So the same trend through the year. As we talked about last quarter, we do expect slightly negative to neutral working capital for the full year. We don't expect as big of a benefit as we had in 2015. Some of what we experienced in 2015 was just timing differences. We changed our fiscal year end, various accruals broke in different times and it gave a bit of an unusual pickup at the end of the year.
This year should be a more normal pattern.
Speaker 8
Okay, great. And then on capital spending, how is that trending versus your guidance of that 46,000,000 to 50 Are you still on track for that?
Speaker 3
Yes, we're still in the guidance range. We're probably tracking a little bit towards mid to upper right now within the guidance range, just given some of the acceleration of landfill development projects that we're doing. We're building out at Ontario right now a multiyear platform there to expand the landfill. So we're well within our guidance range, probably a little mid to upper right now.
Speaker 8
Okay, great. And then can you give some color on just kind of landfill pricing kind of by region in between the contracted per spot?
Speaker 2
Well, as I said earlier, on an overall basis, our price was up about 1.3%. We were up 2.8% in the Eastern Region. So significantly better priced in the Eastern Region. We're beginning to see positive price in the West as well.
Speaker 8
Is that across both contracted and spot volume?
Speaker 3
Yes. So our contracted volumes, each one of them has price escalators and there are any they range from CPI indexes to negotiated rates. And then on spot volumes, we're actually seeing better increases in CPI in almost all cases. We're following the same pricing mantra that we have in other parts of the business. We particularly seen that sludges in the Northeast right now that market is getting very tight with some of the incinerators shutting down.
So we're seeing some nice PIs there in the sludge business.
Speaker 2
Yes. And if you remember Brian in our 2018 plan, we didn't anticipate any significant price in the Western Region until 2017. So and even then it's still pretty moderate price. But when you look at 16,000 our plan to 2018, we didn't anticipate that we were going to see significant price at all in the Western Region. We did obviously we're able to increase tons of 152,000 tons though as we previously discussed in the first quarter.
So we're pretty positive about where volume is even though there's slight decline to the end of the year.
Speaker 8
Okay, great. And then last one, I think we kind of touched on it, but on the recycling business, obviously making good process with the SRECs offsetting the price pressure. What's the right way to think about growth and margin in this kind of through 2016 and maybe going forward?
Speaker 2
I think that as the business to the extent that the business model improves, we'll be able to improve our returns in terms of commodity prices. And to the extent that we have more offsets in terms of lower prices, we're to recover that dollar for dollar. So I think that we're in a terrific place from our perspective. And I think that we have a model that really fixes the recycling business model for the industry, which is it's a value added service. And in our markets, it's a service that's mandatory service.

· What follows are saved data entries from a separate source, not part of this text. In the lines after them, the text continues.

-- ==== Sys2Proof/Laws/State.lean ====
section
/-! SUPPORT. One lemma per field per update of `State`, each true by `rfl`. -/
namespace Sys2Proof.Machine
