theorem movRegImm (r : RegNum) (imm : Imm) : Statement (.movRegImm r imm) := immediate 1 imm rfl rfl

theorem retImm (v : Word) : Statement (.retImm v) := fixed 3 rfl rfl

theorem ret : Statement .ret := fixed 1 rfl rfl

theorem les (r : RegNum) (m : MemEA) : Statement (.les r m) := operand 1 r (.mem m) rfl rfl

theorem lds (r : RegNum) (m : MemEA) : Statement (.lds r m) := operand 1 r (.mem m) rfl rfl

theorem movRmImm (rm : RM) (imm : Imm) : Statement (.movRmImm rm imm) :=
  operandImmediate .r0 rm imm [opW 0xC6 (immWidth imm)] rfl rfl

theorem enter (v : Word) (b : Byte) : Statement (.enter v b) := fixed 4 rfl rfl

theorem leave : Statement .leave := fixed 1 rfl rfl

theorem retfImm (v : Word) : Statement (.retfImm v) := fixed 3 rfl rfl

theorem retf : Statement .retf := fixed 1 rfl rfl

theorem int3 : Statement .int3 := fixed 1 rfl rfl

theorem intN (b : Byte) : Statement (.intN b) := fixed 2 rfl rfl

theorem into : Statement .into := fixed 1 rfl rfl

theorem iret : Statement .iret := fixed 1 rfl rfl

theorem rol (w : Width) (n : ShiftBy) (rm : RM) : Statement (.rol w n rm) := operand 1 .r0 rm rfl rfl

theorem ror (w : Width) (n : ShiftBy) (rm : RM) : Statement (.ror w n rm) := operand 1 .r1 rm rfl rfl

theorem rcl (w : Width) (n : ShiftBy) (rm : RM) : Statement (.rcl w n rm) := operand 1 .r2 rm rfl rfl

theorem rcr (w : Width) (n : ShiftBy) (rm : RM) : Statement (.rcr w n rm) := operand 1 .r3 rm rfl rfl

theorem shl (w : Width) (n : ShiftBy) (rm : RM) : Statement (.shl w n rm) := operand 1 .r4 rm rfl rfl

theorem shr (w : Width) (n : ShiftBy) (rm : RM) : Statement (.shr w n rm) := operand 1 .r5 rm rfl rfl

theorem sar (w : Width) (n : ShiftBy) (rm : RM) : Statement (.sar w n rm) := operand 1 .r7 rm rfl rfl

theorem aam : Statement .aam := fixed 2 rfl rfl

theorem aad : Statement .aad := fixed 2 rfl rfl

theorem setalc : Statement .setalc := fixed 1 rfl rfl

theorem xlat : Statement .xlat := fixed 1 rfl rfl

theorem esc (t : BitVec 3) (l : BitVec 3) (rm : RM) : Statement (.esc t l rm) := operand 1 (RegNum.ofBits l) rm rfl rfl

theorem loopne (b : Byte) : Statement (.loopne b) := fixed 2 rfl rfl

theorem loope (b : Byte) : Statement (.loope b) := fixed 2 rfl rfl

theorem loop (b : Byte) : Statement (.loop b) := fixed 2 rfl rfl

theorem jcxz (b : Byte) : Statement (.jcxz b) := fixed 2 rfl rfl

theorem inImm (w : Width) (b : Byte) : Statement (.inImm w b) := fixed 2 rfl rfl

theorem outImm (w : Width) (b : Byte) : Statement (.outImm w b) := fixed 2 rfl rfl

theorem callNear (v : Word) : Statement (.callNear v) := fixed 3 rfl rfl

We need to get a return on the invested capital. And I think we've got the path and have demonstrated the ability to really solidify the position with regard to recycling. And it's proven itself over the last year or so.
Speaker 3
And and we finished calendar fifteen with around 11%, 11 and a half percent adjusted EBITDA margins. We're driving north of 15% this year, roughly. And, if you flash back in time, we were in the high teens from a margin standpoint in high commodity markets and our goal is to be in the mid to high teens in lower commodity markets as well. So we're well on our way to that goal.
Speaker 8
Okay great. Thank you
Speaker 6
very much for taking the questions.
Speaker 3
Thank you.
Speaker 0
You. I do show we have another question from Tyler Brown of Raymond James. Your line is open.
Speaker 4
Hey, just a quick follow-up. Hey, John, on sludges, how important do you think the curtailment of shipments to Big Run has been? And do you think that those tons are finding homes locally?
Speaker 2
Well I think that there's a tremendous difference in our view in terms of what's happened with sludge over the last six months or so. So I think that that's had an impact. There are other impacts that are in the marketplace as well as big run. And so I think that with the capacity constraints, there's less sludge that can be taken to the facilities. In terms of the total amount of sludge.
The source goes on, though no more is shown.